--- Source information ---

-- ==== Sys2Proof/Machine/Engine.lean ====
section
/-! DEFINITION. The steps that engines, waits, matrix runs, census windows and job control blocks take on their own (R42, R48, R71, R229, R279, R280, R305 to R309, R325, R358). -/

namespace Sys2Proof.Machine

/-! ## The epilogue engine (R229) -/

/-- One element of an EPI.ADD (R229). -/
def addElem (uid : Nat) (c : EpiAdd) (mc : Nat) (r : CopyRun) (vi : EpiVal × Nat) : CopyRun :=
  let x := accCell c.h mc vi.2
  let r := { r with at_ := r.at_.did .cpy vi.2 0 }
  if !inside c.h.exts x then r
  else
    let n := r.st.node uid
    match r.st.readElem n c.h x with
    | .error (f, _) => { r with fin := engineEnd f vi.2 }
    | .ok g =>
      let y := satI 32 (g.value 32 + vi.1.v)
      let poi := g.poison || vi.1.poison
      match r.st.planElem n c.h x (lowBits 32 y.1) poi with
      | .error (f, _) => { r with fin := engineEnd f vi.2 }
      | .ok l =>
        let r := { r with st := r.st.touch uid 4 none g.guard, at_ := r.at_.note [censusValue y.1 0] (vi.1.clamp || y.2) poi }
        r.write uid 4 none l

/-- The elements of an EPI.ADD that are still to be added, in ascending window linear index (R229). -/
def EpiAdd.rest (c : EpiAdd) : List (EpiVal × Nat) := c.vals.zipIdx.filter fun e => !c.progress.done.contains e.2

/-- Elements of an EPI.ADD, one after the other. -/
def State.runAdd (s : State) (uid : Nat) (c : EpiAdd) (l : List (EpiVal × Nat)) : CopyRun :=
  let mc := matrixCols (s.node uid).run.gangWidth
  l.foldl (fun r e => if r.fin = .done then addElem uid c mc r e else r) { st := s, at_ := c.progress, fin := .done }

/-- An element of an EPI.ADD may be added now: no earlier one that is still to be added reaches its bytes or would end the command (R229, R288). DESIGN CHOICE: log entry 5. -/
def State.mayAdd (s : State) (uid : Nat) (c : EpiAdd) (k : Nat) : Bool :=
  let n := s.node uid
  let reach := fun (i : Nat) => s.elemPlaces n c.h true [accCell c.h (matrixCols n.run.gangWidth) i]
  match reach k with
  | none => false
  | some mine => (c.rest.takeWhile fun e => decide (e.2 < k)).all fun e => match reach e.2 with
    | some l => disjointPlaces mine l
    | none => false

/-- One element of an EPI.ADD under way, if it may be added now. -/
def addMove (uid : Nat) (c : EpiAdd) (r : CopyRun) (k : Nat) : CopyRun :=
  let now := { c with progress := r.at_ }
  match now.rest.find? fun e => e.2 == k with
  | some e => if r.fin = .done ∧ r.st.mayAdd uid now k then addElem uid c (matrixCols (r.st.node uid).run.gangWidth) r e else r
  | none => r

/-- An EPI.ADD may read its first element (R229, R292). -/
def Node.addMoves (n : Node) (c : EpiAdd) : Bool := c.progress.begun || !c.acq || n.eng.acquired 2 c.ord

/-- Elements of the EPI.ADD at the head of the epilogue's queue (R230, R287), in any order: each is one indivisible step. Elements that would end it in a fault
are left to its completion. DESIGN CHOICE: log entry 5. -/
def State.moveAdd (s : State) (uid : Nat) (moves : List Nat) : State :=
  let n := s.node uid
  match n.eng.epi with
  | .add c :: rest =>
    let r := moves.foldl (addMove uid c) { st := s, at_ := c.progress, fin := .done }
    if !n.live || !n.addMoves c || r.fin != .done then s
    else r.st.mapNode uid fun n => { n with eng := { n.eng with epi := .add { c with progress := r.at_ } :: rest } }
  | _ => s

/-- The EPI.ADD at the head of the epilogue's queue is performed to its end and completes (R229). -/
def State.completeAdd (s : State) (uid : Nat) (c : EpiAdd) : State :=
  let r := s.runAdd uid c c.rest
  match r.fin with
  | .stops f => r.st.memFault uid f
  | fin =>
    let s := r.st.mapNode uid fun n =>
      let n := n.noteWrite c.h c.win r.at_.census (c.sticky || r.at_.sat) r.at_.poi
      { n with eng := { n.eng with epi := n.eng.epi.drop 1 } }
    match fin with
    | .access _ => (s.countCause uid 0x11).mapNode uid fun n => n.setFault 2
    | _ => s

/-! ## The census (R41, R42) -/

/-- Census writes of the window that closes next are still outstanding for a scale register. DEDUCED: log entry 60. -/
def Node.censusPending (n : Node) (k : BitVec 6) : Bool :=
  let w := n.regs.closed[k.toNat]
  let hits := fun (h : Handle) (win : Nat) => h.kidx == k.toNat && h.cen && decide (win ≤ w)
  (n.ctl.flight.any fun f => f.eff == .cenClose k) ||
  ((n.eng.ca ++ n.eng.caArmed ++ n.eng.cb ++ n.eng.cbArmed).any fun c => hits c.hD c.win) ||
  n.eng.epi.any fun e => match e with
    | .add a => hits a.h a.win
    | .send _ => false

/-! ## Job control blocks at their home (R71) -/

/-- Write eight bytes to a tensor-relative address of a space for the module itself: dropped where it does not translate. It meets no flip: a frame with
OWN = 0 takes it as it takes a host packet's write. DEDUCED: log entry 69. -/
def State.signalWrite (s : State) (sp : BitVec 6) (addr v : Nat) : Option State :=
  let tid := addr / 2 ^ 44
  let off := addr % 2 ^ 44
  (List.range 8).foldl (fun st i => match st with
    | none => none
    | some st => match s.translate sp true tid (off + i) true with
      | .ok (pa, _) => some (State.setByte st pa (BitVec.ofNat 8 (v / 2 ^ (8 * i))) false)
      | .error _ => none) (some s)

/-- A block fires its signal and its interrupt. -/
def State.jcbFire (s : State) (j : BitVec 12) : State :=
  let pa := jcbPA j
  let fl := s.rd (pa + 12) 4
  match s.jcbOwner j with
  | none => s
  | some q =>
    let s := if fl % 2 = 0 then s
      else match s.signalWrite (BitVec.ofNat 6 q) (s.rd (pa + 16) 8) (s.rd (pa + 24) 8) with
        | some s => s
        | none => s.count "signals dropped"
    if fl / 2 % 2 = 1 then s.raiseMsix q else s

/-- A completion at the home stop (R71). One at an open block whose DONE is above EXPECTED is counted. DESIGN CHOICE: log entry 85. -/
def State.jcbCompletion (s : State) (j : BitVec 12) : State :=
  let pa := jcbPA j
  let e := s.rd pa 4
  let d := s.rd (pa + 4) 4
  if s.jcbState j ≠ 0 ∨ d = e then s.jcbOr j 16
  else
    let s := s.wr (pa + 4) ((d + 1) % 2 ^ 32) 4
    if d + 1 = e then (s.jcbOr j 1).jcbFire j else s

/-- A node failure at the home stop (R71). -/
def State.jcbFailure (s : State) (j : BitVec 12) (node : BitVec 20) (status : BitVec 32) : State :=
  let pa := jcbPA j
  if s.jcbState j ≠ 0 then s else (((s.jcbOr j 2).wr (pa + 32) node.toNat 4).wr (pa + 36) status.toNat 4).jcbFire j

/-- Remove the first post that a test admits. -/
def dropPost (l : List JcbPost) (t : JcbPost → Bool) : List JcbPost :=
  match l with
  | [] => []
  | p :: rest => if t p then rest else p :: dropPost rest t

/-- The first raise of a node that has no answer yet, with the raises before it. -/
def firstOpen (l : List RaiseReq) : Option RaiseReq := l.find? fun r => r.ans == none
/-- COPY_COMPLETE (R280): A copy command completes: visibility, counter add, record and DONE. DESIGN CHOICE: log entry 5. -/
def execCopyComplete (uid : Nat) (slot : CopySlot) (σ : State) : Result :=
  let n := σ.node uid
  let cb := slot == .cb
  match n.eng.queue cb with
  | [] => .fault (.notEnabled "COPY_COMPLETE")
  | c :: _ => if !σ.headMoves uid cb c then .fault (.notEnabled "COPY_COMPLETE") else .next (σ.completeCopy uid cb c)

/-- CPYQ_FIRE (R279): An armed CPYQ whose counter has reached its threshold joins its slot's queue: at the update itself, or here when the queue had no room
then. DEDUCED: log entry 33. -/
def execCpyqFire (uid : Nat) (slot : CopySlot) (i : Nat) (σ : State) : Result :=
  let n := σ.node uid
  let cb := slot == .cb
  match (n.eng.armedOf cb)[i]? with
  | none => .fault (.notEnabled "CPYQ_FIRE")
  | some c =>
    if !n.live || σ.firstFired uid cb != some (uid, c) || decide (16 ≤ σ.slotLoad uid cb) then .fault (.notEnabled "CPYQ_FIRE")
    else .next (σ.joinFired uid cb 1)

/-- EPI_ADD_COMPLETE (R229): The epilogue engine finishes an EPI.ADD and releases at its scope. DESIGN CHOICE: log entry 5. -/
def execEpiAddComplete (uid : Nat) (σ : State) : Result :=
  let n := σ.node uid
  match n.eng.epi with
  | .add c :: _ => if !n.live || !n.addMoves c then .fault (.notEnabled "EPI_ADD_COMPLETE") else .next (σ.completeAdd uid c)
  | _ => .fault (.notEnabled "EPI_ADD_COMPLETE")

/-- MATRIX_RUN_END (R48): A run of 65,536 k-steps ends, and its exact sum is added to the accumulator with saturation. -/
def execMatrixRunEnd (uid : Nat) (a : BitVec 4) (σ : State) : Result :=
  let n := σ.node uid
  match n.regs.acc[a.toNat]? with
  | none => .fault (.notEnabled "MATRIX_RUN_END")
  | some x =>
    match x.ended with
    | [] => .fault (.notEnabled "MATRIX_RUN_END")
    | r :: rest =>
      let y := Acc.addRun x (accElems n.run.gangWidth) r
      .next (σ.setNode { n with regs := { n.regs with acc := n.regs.acc.setIfInBounds a.toNat { y with ended := rest } } })

/-- CENSUS_CLOSE (R42): A CEN.CLOSE takes effect after the census writes of its window have merged. -/
def execCensusClose (uid : Nat) (k : BitVec 6) (σ : State) : Result :=
  let n := σ.node uid
  if !n.ctl.cwaiting.contains k || n.censusPending k then .fault (.notEnabled "CENSUS_CLOSE")
  else .next (σ.setNode { n with regs := n.regs.closeWindow k, ctl := { n.ctl with cwaiting := n.ctl.cwaiting.erase k } })

/-- The end of a wait as an event of its own (R305, R307, R325): the conditions of a node that runs and that hold end. -/
def State.waitRow (s : State) (row : String) (uid : Nat) (kind : Wait → Bool) : Result :=
  let n := s.node uid
  if n.run.st == .running && n.live && n.ctl.allWaits.any (fun w => kind w && n.holds w) then .next (s.setNode n.settleWaits) else .fault (.notEnabled row)

/-- WAIT_SATISFIED (R305): The counter of a waiting CWAIT or BARB reaches its target, and the node becomes runnable. DEDUCED: log entry 76. -/
def execWaitSatisfied (uid : Nat) (σ : State) : Result :=
  σ.waitRow "WAIT_SATISFIED" uid Wait.counts

/-- BAR_RELEASE (R307): Every engine in the mask reports DONE, and the next bundle issues. -/
def execBarRelease (uid : Nat) (σ : State) : Result :=
  σ.waitRow "BAR_RELEASE" uid fun w => match w with
    | .bar _ => true
    | _ => false

/-- IDLE_END (R325): The IDLE condition comes to hold and issue continues. -/
def execIdleEnd (uid : Nat) (σ : State) : Result :=
  σ.waitRow "IDLE_END" uid fun w => w == .idle

/-- JCB_HOME_RAISE (R71): The home stop accepts or refuses a raise of EXPECTED. -/
def execJcbHomeRaise (uid : Nat) (σ : State) : Result :=
  let n := σ.node uid
  match firstOpen n.run.pendingRaise, n.desc.jcb with
  | some r, some j =>
    let (ok, σ) := σ.jcbRaise j r.n.toNat r.posted
    .next (σ.mapNode uid fun n =>
      let l := n.run.pendingRaise.map fun x => if x.id = r.id then { x with ans := some ok } else x
      let count := ok && !n.desc.image.unstg
      { n with run := { n.run with pendingRaise := l, raises := n.run.raises + (if count then r.n.toNat else 0), refused := n.run.refused + (if ok then 0 else 1) } })
  | _, _ => .fault (.notEnabled "JCB_HOME_RAISE")

/-- JCB_RAISE_ANSWER (R308): The home stop's answer to a raise arrives, and pD is written. -/
def execJcbRaiseAnswer (uid : Nat) (σ : State) : Result :=
  let n := σ.node uid
  match n.run.pendingRaise with
  | { id := id, n := _, posted := _, ans := some ok } :: rest =>
    .next (σ.setNode { n with ctl := n.ctl.answer id ok, run := { n.run with pendingRaise := rest } })
  | _ => .fault (.notEnabled "JCB_RAISE_ANSWER")

/-- JCB_HOME_COMPLETION (R71): The home stop counts a node completion and may complete the block. -/
def execJcbHomeCompletion (jcb : BitVec 12) (σ : State) : Result :=
  let here := fun (p : JcbPost) => p.jcb == jcb && p.fail == none
  match σ.awl.posts.find? here with
  | none => .fault (.notEnabled "JCB_HOME_COMPLETION")
  | some p =>
    if (firstOpen (σ.node p.uid).run.pendingRaise).any (fun r => !r.posted) then .fault (.notEnabled "JCB_HOME_COMPLETION")
    else .next ({ σ with awl := { σ.awl with posts := dropPost σ.awl.posts here } }.jcbCompletion jcb)

/-- JCB_HOME_NODE_FAILURE (R71): The home stop records the first node failure and marks the block FAILED. -/
def execJcbHomeNodeFailure (jcb : BitVec 12) (node : BitVec 20) (status : BitVec 32) (σ : State) : Result :=
  let here := fun (p : JcbPost) => p.jcb == jcb && p.fail == some (node, status)
  if !σ.awl.posts.any here then .fault (.notEnabled "JCB_HOME_NODE_FAILURE")
  else .next ({ σ with awl := { σ.awl with posts := dropPost σ.awl.posts here } }.jcbFailure jcb node status)

/-- ERROR_CONSUMED (R358): A node consumes poisoned data or a detected uncorrectable error and is rolled back or failed: the current node of its core at a
boundary, and so an error in another node's state only once that node is current. The commit of a pair, once begun, runs to its end (R360). DEDUCED: log entry 68. -/
def execErrorConsumed (uid : Nat) (σ : State) : Result :=
  let n := σ.node uid
  let current := (σ.coreOf uid).any fun c => c.current == uid
  if uid = 0 ∨ n.run.quiesced ∨ n.run.committing.isSome ∨ ¬((n.run.st = .running ∧ current) ∨ n.run.st = .retiring) then .fault (.notEnabled "ERROR_CONSUMED")
  else .next ((σ.countCause uid 0x33).rollback uid none)

end Sys2Proof.Machine
end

---

__What is being asked__. Return a word-for-word copy of the lines above from the one holding "n.eng.epi.any fun e => match e with" through the one holding "its interrupt. -/", with both of them included and nothing besides.

__Completed exercise__.
  n.eng.epi.any fun e => match e with
    | .add a => hits a.h a.win
    | .send _ => false

/-! ## Job control blocks at their home (R71) -/

/-- Write eight bytes to a tensor-relative address of a space for the module itself: dropped where it does not translate. It meets no flip: a frame with
OWN = 0 takes it as it takes a host packet's write. DEDUCED: log entry 69. -/
def State.signalWrite (s : State) (sp : BitVec 6) (addr v : Nat) : Option State :=
  let tid := addr / 2 ^ 44
  let off := addr % 2 ^ 44
  (List.range 8).foldl (fun st i => match st with
    | none => none
    | some st => match s.translate sp true tid (off + i) true with
      | .ok (pa, _) => some (State.setByte st pa (BitVec.ofNat 8 (v / 2 ^ (8 * i))) false)
      | .error _ => none) (some s)

/-- A block fires its signal and its interrupt. -/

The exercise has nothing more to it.